About this exercise => Each line from the first down to the one containing "def Obligations.SnapshotsHoldLeases : Prop" should be returned exactly as it appears below.

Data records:

/-- Snapshots and leases (R84 to R87). SNAPSHOT_OPEN reserves a lease at its stamp and waits for the clock; when the clock has passed the
stamp the lease is recorded and its milliseconds are reported; SNAPSHOT_CLOSE ends it, and so does the expiry it recorded. On a Town member
whose join has not completed these commands and BARRIER complete with PEER_UNREACHABLE (R26).
Choices of the model: log entries 4, 23, 136, 160. -/
def Obligations.SnapshotsHoldLeases : Prop :=
  (∀ (s : State) (f n : Nat) (d : Desc) (x : Fetched) (stamp : Nat), n ≠ 64 → s.mayFetch f n = true →
    let c := s.ringCtx f n { d with opc := 0x11 } x .held
    let u := s.fetchOne f n { d with opc := 0x11 } x .held
    Safety.Free u c → u.notJoined = false → s.kv.leases.length < 1024 → u.snapStamp = some stamp → u.retainUs ≠ 0 → s.power.entry = none →
    ∃ t : State, exec (.snapshotOpen (.ring f n) d x) s = .next t ∧
      t.kv.leases = s.kv.leases ++ [{ tenant := f, stamp := stamp, reserved := true }] ∧ (∀ o ∈ s.out, o ∈ t.out) ∧
      ∃ e ∈ t.kv.ctxs, e.id = c.id ∧ e.phase = .snapOpen ∧ e.ponr = true ∧ e.stamp = stamp) ∧
  (∀ (s : State) (f n : Nat) (d : Desc) (x : Fetched), n ≠ 64 → s.mayFetch f n = true →
    let c := s.ringCtx f n { d with opc := 0x11 } x .held
    let u := s.fetchOne f n { d with opc := 0x11 } x .held
    Safety.Free u c → u.notJoined = false → 1024 ≤ s.kv.leases.length →
    ∃ t : State, exec (.snapshotOpen (.ring f n) d x) s = .next t ∧ t.kv.leases = s.kv.leases ∧ Safety.Ends u f n d x c.id { status := 0x0109 } [] t) ∧
  (∀ (s : State) (f n : Nat) (d : Desc) (x : Fetched), n ≠ 64 → s.mayFetch f n = true →
    let c := s.ringCtx f n { d with opc := 0x12 } x .held
    let u := s.fetchOne f n { d with opc := 0x12 } x .held
    Safety.Free u c → u.notJoined = false →
    ∃ t : State, exec (.snapshotClose (.ring f n) d x) s = .next t ∧
      t.kv.leases = s.kv.leases.filter (fun l => !(l.tenant == f && l.stamp == d.snap && !l.reserved)) ∧
      Safety.Ends u f n d x c.id { status := 0, rlen := 0, rstamp := d.snap, origin := u.memberId } [] t) ∧
  (∀ (s : State) (f n : Nat) (d : Desc) (x : Fetched), n ≠ 64 → s.mayFetch f n = true →
    ∀ p ∈ ([(.snapshotOpen (.ring f n) d x, 0x11), (.snapshotClose (.ring f n) d x, 0x12), (.barrier (.ring f n) d x, 0x13)] : List (Instr × Nat)),
    let c := s.ringCtx f n { d with opc := p.2 } x .held
    let u := s.fetchOne f n { d with opc := p.2 } x .held
    Safety.Free u c → u.notJoined = true →
    ∃ t : State, exec p.1 s = .next t ∧ t.kv.leases = s.kv.leases ∧ Safety.Ends u f n d x c.id { status := 0x0501 } [] t) ∧
  (∀ (s : State) (tenant stamp : Nat) (l : Lease), s.serving = true →
    s.kv.leases.find? (fun l => l.tenant == tenant && l.stamp == stamp && !l.reserved) = some l →
    ∃ t : State, exec (.leaseExpiry tenant stamp) s = .next t ∧
      t.kv = { s.kv with leases := s.kv.leases.filter fun y => !(y.tenant == tenant && y.stamp == stamp && !y.reserved && decide (y.expiry ≤ l.expiry)) } ∧
      (s.incr ≠ 0 → taiOfUs (l.expiry / 4096) ≤ t.clk.tai))

/-- Waits of the key-value engine end (R47, R49, R94, R21, R61, R435). COMMIT_WAIT_DONE moves the clock past the stamp and ends an
operation that has its replicas; an operation that needs the next microsecond is dispatched in it; a read looks again; a BARRIER ends
when nothing before it is left; a held admin command runs when its turn comes, a message of changes that waits for room is taken up, and an
operation that waits for its owner is routed again once the epoch that a MOVED answer named is applied.
Choices of the model: log entries 4, 35. -/
def Obligations.WaitsOfTheEngineEnd : Prop :=
  (∀ (s : State) (id f n : Nat) (c : OpCtx), s.ready = true → s.kv.ctx? id = some c → c.phase = .commit → c.acks = [] →
    c.src = .ring f n → c.orphan = false → (s.waitTai (taiOfUs (c.stamp / 4096 + 1))).passed c.stamp = true →
    ∃ t : State, exec (.commitWaitDone id) s = .next t ∧ t.passed c.stamp = true ∧ (∀ e ∈ t.kv.ctxs, e.id ≠ id) ∧
      .memWrite (s.rg f n .hqCqBase_addr * 4096 + 32 * s.rg f n .hqRingStat_cqTail)
        (cqEntry c.desc.tag c.res.status c.res.rlen c.res.rstamp c.res.origin c.gen (s.ring f n).phase (s.rg f n .hqRingStat_sqHead)) false
        ∈ t.out) ∧
  (∀ (s : State) (id f n : Nat) (c : OpCtx), s.serving = true → s.kv.ctx? id = some c → c.phase = .snapOpen → c.src = .ring f n →
    c.orphan = false → (s.waitTai (taiOfUs (c.stamp / 4096 + 1))).passed c.stamp = true →
    ∃ t : State, exec (.commitWaitDone id) s = .next t ∧ (∀ e ∈ t.kv.ctxs, e.id ≠ id) ∧
      t.kv.leases = updWhere (fun l => l.tenant == c.tenant && l.stamp == c.stamp)
        (fun l => { l with reserved := false, expiry := c.stamp + s.retainUs * 4096 }) s.kv.leases ∧
      .memWrite (s.rg f n .hqCqBase_addr * 4096 + 32 * s.rg f n .hqRingStat_cqTail)
        (cqEntry c.desc.tag 0 ((c.stamp / 4096 + s.retainUs - (s.waitTai (taiOfUs (c.stamp / 4096 + 1))).nowUs) / 1000) c.stamp s.memberId
          c.gen (s.ring f n).phase (s.rg f n .hqRingStat_sqHead)) false ∈ t.out) ∧
  (∀ (s : State) (id : Nat) (c : OpCtx), s.serving = true → s.kv.ctx? id = some c → c.phase = .counter →
    exec (.stampCounterWaitEnd id) s = .next (settle s (s.within (dataParts ++ [Part.clk]) dataRegs (s.waitCounter.dispatch c))) ∧
    (s.incr ≠ 0 → taiOfUs (s.kv.lastU + 1) - s.epsFor.getD 0 ≤ s.waitCounter.clk.tai)) ∧
  (∀ (s : State) (id : Nat) (c : OpCtx), s.serving = true → s.kv.ctx? id = some c → (c.phase = .intent ∨ c.phase = .readAck ∨ c.phase = .replica ∨ c.phase = .buffer) →
    exec (.readResume id) s = .next (settle s (s.within (dataParts ++ [Part.free]) dataRegs (if c.ponr = false then s.dispatch c
      else if c.desc.opc = 0x10 then s.scanCall c c.readT c.handle else s.readStep c)))) ∧
  (∀ (s : State) (f n : Nat) (d : Desc) (x : Fetched), n ≠ 64 → s.mayFetch f n = true →
    let c := s.ringCtx f n { d with opc := 0x13 } x .held
    let u := s.fetchOne f n { d with opc := 0x13 } x .held
    Safety.Free u c → u.notJoined = false →
    ((∀ e ∈ s.kv.ctxs, ¬(sameSrc e.src (.ring f n) = true ∧ e.id < s.kv.nextCtx)) →
      ∃ t : State, exec (.barrier (.ring f n) d x) s = .next t ∧ Safety.Ends u f n d x c.id {} [] t) ∧
    ((∃ e ∈ s.kv.ctxs, sameSrc e.src (.ring f n) = true ∧ e.id < s.kv.nextCtx) →
      ∃ t : State, exec (.barrier (.ring f n) d x) s = .next t ∧ t.out = s.out ∧ ∃ e ∈ t.kv.ctxs, e.id = c.id ∧ e.phase = .barrier)) ∧
  (∀ (s : State) (id : Nat) (c : OpCtx), s.serving = true → s.kv.ctx? id = some c →
    let keep := s.within (townParts ++ [Part.cfl, Part.upd, Part.free]) (ledRegs ++ townRegs ++ [RegName.adErr, RegName.cipDrbgStat, RegName.kveIdxStat, RegName.ptpWaitStat])
    (c.pool = .admin → c.phase = .held → exec (.operationDispatch id) s = .next (settle s (keep (if s.adminBusy c = true then s else s.runAdmin c)))) ∧
    (c.pool = .admin → c.phase = .noOwner → exec (.operationDispatch id) s = .next (settle s (keep (s.adminAgain c)))) ∧
    (∀ m, c.pool ≠ .admin → c.repl = some m → exec (.operationDispatch id) s = .next (settle s (keep (s.takeAgain c m)))) ∧
    (c.pool ≠ .admin → c.repl = none → c.phase = .held → exec (.operationDispatch id) s = .next (settle s (keep (s.dispatch c)))) ∧
    (c.pool ≠ .admin → c.repl = none → c.phase = .noOwner → exec (.operationDispatch id) s = .next (settle s (keep
      (if c.minEpoch ≤ s.town.epoch then s.dispatch c else s)))))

Answer to this problem =>
/-- Snapshots and leases (R84 to R87). SNAPSHOT_OPEN reserves a lease at its stamp and waits for the clock; when the clock has passed the
stamp the lease is recorded and its milliseconds are reported; SNAPSHOT_CLOSE ends it, and so does the expiry it recorded. On a Town member
whose join has not completed these commands and BARRIER complete with PEER_UNREACHABLE (R26).
Choices of the model: log entries 4, 23, 136, 160. -/
def Obligations.SnapshotsHoldLeases : Prop :=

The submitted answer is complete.